The vastness of the process requires in most cases remove damaged skin on the entire surface of the nose. The main methods of forming the nose contour, with a scalpel, laser excision, cryosurgery, dermabrasion, ultrasound destruction, electrocoagulation, radiosurgery.
The best result gives the radiowave surgery is a non-invasive way to remove and simultaneous coagulation tissue. With it became possible to remove the tissue very carefully, with an excellent cosmetic result.
The mechanism of this effect is due to the fact that during the passage of radio waves through the tissue, there is a high frequency power generation, which leads to the actual evaporation of cells.
Because the radiowave scalpel is not heated because thermal damage to tissue is absent. Accuracy and dosing of the radiowave method lets you delete only those cell masses neoplasm, which must be removed, the surrounding tissue is practically not affected, blood vessels are coagulated immediately, which negates the potential blood loss.
- Tissue is not carbonized and epithelization (healing) occurs twice as fast.
- Pain as during surgery and in the postoperative period – is absent.

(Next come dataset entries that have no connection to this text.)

-- ==== Sys2Proof/Machine/Dispatch.lean ====
section
/-!
DEFINITION. The dispatch mux: from an instruction to its meaning (41_engine.md R94). `s` has its PC at the instruction's byte 1.
-/

namespace Sys2Proof.Machine

def exec (i : Instr) (s : State) : Host.Outcome State Fault Refusal :=
  match i with
  | .brk => Sys2Proof.Machine.execBrk s
  | .inx => Sys2Proof.Machine.execInx s
  | .ldaImmediate d8 => Sys2Proof.Machine.execLdaImmediate d8 s
  | .ldaZeroPage d8 => Sys2Proof.Machine.execLdaZeroPage d8 s
  | .ldaZeroPageX d8 => Sys2Proof.Machine.execLdaZeroPageX d8 s
  | .ldaAbsolute a16 => Sys2Proof.Machine.execLdaAbsolute a16 s
  | .ldaAbsoluteX a16 => Sys2Proof.Machine.execLdaAbsoluteX a16 s
  | .ldaAbsoluteY a16 => Sys2Proof.Machine.execLdaAbsoluteY a16 s
  | .ldaIndirectX d8 => Sys2Proof.Machine.execLdaIndirectX d8 s
  | .ldaIndirectY d8 => Sys2Proof.Machine.execLdaIndirectY d8 s
  | .ldxImmediate d8 => Sys2Proof.Machine.execLdxImmediate d8 s
  | .ldxZeroPage d8 => Sys2Proof.Machine.execLdxZeroPage d8 s
  | .ldxZeroPageX d8 => Sys2Proof.Machine.execLdxZeroPageX d8 s
  | .ldxAbsolute a16 => Sys2Proof.Machine.execLdxAbsolute a16 s
  | .ldxAbsoluteY a16 => Sys2Proof.Machine.execLdxAbsoluteY a16 s
  | .staZeroPage d8 => Sys2Proof.Machine.execStaZeroPage d8 s
  | .staZeroPageX d8 => Sys2Proof.Machine.execStaZeroPageX d8 s
  | .staAbsolute a16 => Sys2Proof.Machine.execStaAbsolute a16 s
  | .staAbsoluteX a16 => Sys2Proof.Machine.execStaAbsoluteX a16 s
  | .staAbsoluteY a16 => Sys2Proof.Machine.execStaAbsoluteY a16 s
  | .staIndirectX d8 => Sys2Proof.Machine.execStaIndirectX d8 s
  | .staIndirectY d8 => Sys2Proof.Machine.execStaIndirectY d8 s
  | .tax => Sys2Proof.Machine.execTax s

end Sys2Proof.Machine
end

Healing is performed by open method, without bandages. The wound surface is treated with ointments, accelerate the regeneration of the skin. Epithelization lasts 3-5 days, and full epithelization – 2-3 weeks. The surface of the skin of the nose formed smooth without scarring. In general, the healing process is fast enough with a good aesthetic result.
Prevention phymatous rosacea
Specific prevention phymatous rosacea is not, but timely treatment of rosacea reduce the risk of phymatous rosacea. After surgical treatment of rhinophyma the patients should avoid extreme temperatures, to reconsider the diet and, if required, to change jobs.